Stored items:

*** Begin section ***

theorem State.moveDeadlines_only {M0 : Nat} {s0 : State} {s : State} {o : Int} (kp_s : OnlyM M0 s0 s)
    (hm : Sub 0x1000000000000000000000000000000 M0 := by exact Sub.of hm rfl) :
    OnlyM M0 s0 (State.moveDeadlines s o) := by
  unfold State.moveDeadlines
  repeat' first
    | (refine Sub.of hm ?_; exact Eq.refl _) | (refine Sub.bit hm ?_; exact Eq.refl _)

    | with_reducible refine State.setStamp_only (Part.holds.own (MOP_DESC_W_holds ..)) (MOP_DESC_W_next ..) ?_ ?_
    | intro _ | with_reducible assumption | with_reducible apply State.each_only
    | with_reducible apply OnlyM.ite
    | (extract_lets +onlyGivenNames x; refine OnlyM.cut (M0 := M0) (s0 := s0) x ?_ ?_ <;> first | (intro hx; clear_value x) | unfold x)
    | (extract_lets +onlyGivenNames x; clear_value x)
    | split

theorem State.forcedStep_only {M0 : Nat} {s0 : State} {s : State} {o : Int} {old : Nat} (kp_s : OnlyM M0 s0 s)
    (hm : Sub 0x8000000000301100000102004000316403C00000014C180000008000000000000001B4CD M0 := by exact Sub.of hm rfl) :
    OnlyM M0 s0 (State.forcedStep s o old) := by
  unfold State.forcedStep
  repeat' first
    | (refine Sub.of hm ?_; exact Eq.refl _) | (refine Sub.bit hm ?_; exact Eq.refl _)
    | with_reducible refine State.setInt_only (ENG_TCMP_NS_holds ..) ?_ ?_
    | intro _ | with_reducible assumption
    | with_reducible apply State.forcedCopies_only | with_reducible apply State.moveDeadlines_only
    | with_reducible apply State.setMonNext_only
    | with_reducible apply State.reschedule_only | with_reducible apply State.cenAbort_only
    | with_reducible apply State.clearTrackers_only | with_reducible apply State.setTrust_only
    | with_reducible apply State.each_only | with_reducible apply OnlyM.ite
    | (extract_lets +onlyGivenNames x; refine OnlyM.cut (M0 := M0) (s0 := s0) x ?_ ?_ <;> first | (intro hx; clear_value x) | unfold x)
    | (extract_lets +onlyGivenNames x; clear_value x)
    | split

theorem execStepApply_only {M0 : Nat} {s0 : State} {s : State} (kp_s : OnlyM M0 s0 s)
    (hm : Sub 0x8000000000301100000102004000316403C00000014C180000008000000000000001B4DD M0 := by exact Sub.of hm rfl) :
    OnlyOut M0 s0 (execStepApply s) := by
  unfold execStepApply
  repeat' first
    | (refine Sub.of hm ?_; exact Eq.refl _) | (refine Sub.bit hm ?_; exact Eq.refl _)
    | (refine Or.inl (Sub.bit hm ?_); exact Eq.refl _) | with_reducible exact Or.inr rfl
    | intro _ | with_reducible assumption
    | with_reducible apply State.modTime_only | with_reducible apply State.raise_only
    | with_reducible apply State.forcedStep_only | with_reducible apply OnlyOut.next
    | with_reducible apply OnlyOut.fault | with_reducible apply OnlyOut.ite
    | with_reducible apply OnlyOpt.none | with_reducible apply OnlyOpt.some
    | with_reducible apply OnlyM.ite
    | (extract_lets +onlyGivenNames x; refine OnlyM.cut (M0 := M0) (s0 := s0) x ?_ ?_ <;> first | (intro hx; clear_value x) | unfold x)
    | (extract_lets +onlyGivenNames x; clear_value x)
    | split | with_reducible apply OnlyM.update

theorem State.lockSync_only {M0 : Nat} {s0 : State} {s : State} (kp_s : OnlyM M0 s0 s)
    (hm : Sub 0x3011000001000000000000000000000000000000000000000000000000001C M0 := by exact Sub.of hm rfl) :
    OnlyM M0 s0 (State.lockSync s) := by
  unfold State.lockSync
  repeat' first
    | (refine Sub.of hm ?_; exact Eq.refl _) | (refine Sub.bit hm ?_; exact Eq.refl _)
    | (refine Or.inl (Sub.bit hm ?_); exact Eq.refl _) | with_reducible exact Or.inr rfl
    | intro _ | with_reducible assumption
    | with_reducible apply State.modTime_only | with_reducible apply State.setSync_only
    | with_reducible apply OnlyM.update

theorem execLock_only {M0 : Nat} {s0 : State} {q : Requester} {s : State} (kp_s : OnlyM M0 s0 s)
    (hm : Sub 0x40000000000000000000000003011000001000188000000000000000000000000000000000000000020801C M0 := by exact Sub.of hm rfl) :
    OnlyOut M0 s0 (execLock q s) := by
  unfold execLock
  repeat' first
    | (refine Sub.of hm ?_; exact Eq.refl _) | (refine Sub.bit hm ?_; exact Eq.refl _)
    | intro _ | with_reducible assumption
    | with_reducible apply State.timeCmd_only | with_reducible apply State.lockSync_only
    | with_reducible apply OnlyOut.next | with_reducible apply OnlyOut.fault
    | with_reducible apply OnlyOut.ite

theorem execUnlock_only {M0 : Nat} {s0 : State} {q : Requester} {s : State} (kp_s : OnlyM M0 s0 s)
    (hm : Sub 0x40000000000000000000000003011000001000188000000000000000000000000000000000000000020800C M0 := by exact Sub.of hm rfl) :
    OnlyOut M0 s0 (execUnlock q s) := by
  unfold execUnlock
  repeat' first
    | (refine Sub.of hm ?_; exact Eq.refl _) | (refine Sub.bit hm ?_; exact Eq.refl _)
    | intro _ | with_reducible assumption
    | with_reducible apply State.timeCmd_only | with_reducible apply State.setSync_only
    | with_reducible apply OnlyOut.next | with_reducible apply OnlyOut.fault
    | with_reducible apply OnlyOut.ite

theorem execSyncTimeout_only {M0 : Nat} {s0 : State} {s : State} (kp_s : OnlyM M0 s0 s)
    (hm : Sub 0x3011000001000000000000000000000000000000000000000000000000000C M0 := by exact Sub.of hm rfl) :
    OnlyOut M0 s0 (execSyncTimeout s) := by
  unfold execSyncTimeout
  repeat' first
    | (refine Sub.of hm ?_; exact Eq.refl _) | (refine Sub.bit hm ?_; exact Eq.refl _)
    | intro _ | with_reducible assumption
    | with_reducible apply State.setSync_only | with_reducible apply OnlyOut.next
    | with_reducible apply OnlyOut.fault | with_reducible apply OnlyOut.ite
    | with_reducible apply OnlyM.ite
    | split

theorem State.clearNonce_only {M0 : Nat} {s0 : State} {s : State} (kp_s : OnlyM M0 s0 s)
    (hm : Sub 0x20000000000000000000000000000000000000000000000000000010 M0 := by exact Sub.of hm rfl) :
    OnlyM M0 s0 (State.clearNonce s) := by
  unfold State.clearNonce
  repeat' first
    | (refine Sub.of hm ?_; exact Eq.refl _) | (refine Sub.bit hm ?_; exact Eq.refl _)
    | (refine Or.inl (Sub.bit hm ?_); exact Eq.refl _) | with_reducible exact Or.inr rfl
    | with_reducible refine State.set_only TIME_NONCE_N_holds ?_ ?_
    | intro _ | with_reducible assumption
    | with_reducible apply State.modTime_only
    | with_reducible apply OnlyOpt.none | with_reducible apply OnlyOpt.some
    | with_reducible apply OnlyM.update

theorem State.nonceCmd_only {M0 : Nat} {s0 : State} {s : State} (kp_s : OnlyM M0 s0 s)
    (hm : Sub 0x20000000000000000000000000000000000000000000000000080010 M0 := by exact Sub.of hm rfl) :
    OnlyM M0 s0 (State.nonceCmd s) := by
  unfold State.nonceCmd
  repeat' first
    | (refine Sub.of hm ?_; exact Eq.refl _) | (refine Sub.bit hm ?_; exact Eq.refl _)
    | (refine Or.inl (Sub.bit hm ?_); exact Eq.refl _) | with_reducible exact Or.inr rfl
    | with_reducible refine State.set_only TIME_NONCE_N_holds ?_ ?_
    | intro _ | with_reducible assumption
    | with_reducible apply State.draw_only | with_reducible apply State.modTime_only
    | (extract_lets +onlyGivenNames x; refine OnlyM.cut (M0 := M0) (s0 := s0) x ?_ ?_ <;> first | (intro hx; clear_value x) | unfold x)
    | (extract_lets +onlyGivenNames x; clear_value x)
    | with_reducible (refine OnlyM.pair ?_ (by assumption))
    | split | with_reducible apply OnlyM.update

*** End section ***

◆ WORK INSTRUCTION ◆
Copy every line above that holds the word "OnlyOut".

◆ EXERCISE RESULT ◆
    OnlyOut M0 s0 (execStepApply s) := by
    | with_reducible apply State.forcedStep_only | with_reducible apply OnlyOut.next
    | with_reducible apply OnlyOut.fault | with_reducible apply OnlyOut.ite
    OnlyOut M0 s0 (execLock q s) := by
    | with_reducible apply OnlyOut.next | with_reducible apply OnlyOut.fault
    | with_reducible apply OnlyOut.ite
    OnlyOut M0 s0 (execUnlock q s) := by
    | with_reducible apply OnlyOut.next | with_reducible apply OnlyOut.fault
    | with_reducible apply OnlyOut.ite
    OnlyOut M0 s0 (execSyncTimeout s) := by
    | with_reducible apply State.setSync_only | with_reducible apply OnlyOut.next
    | with_reducible apply OnlyOut.fault | with_reducible apply OnlyOut.ite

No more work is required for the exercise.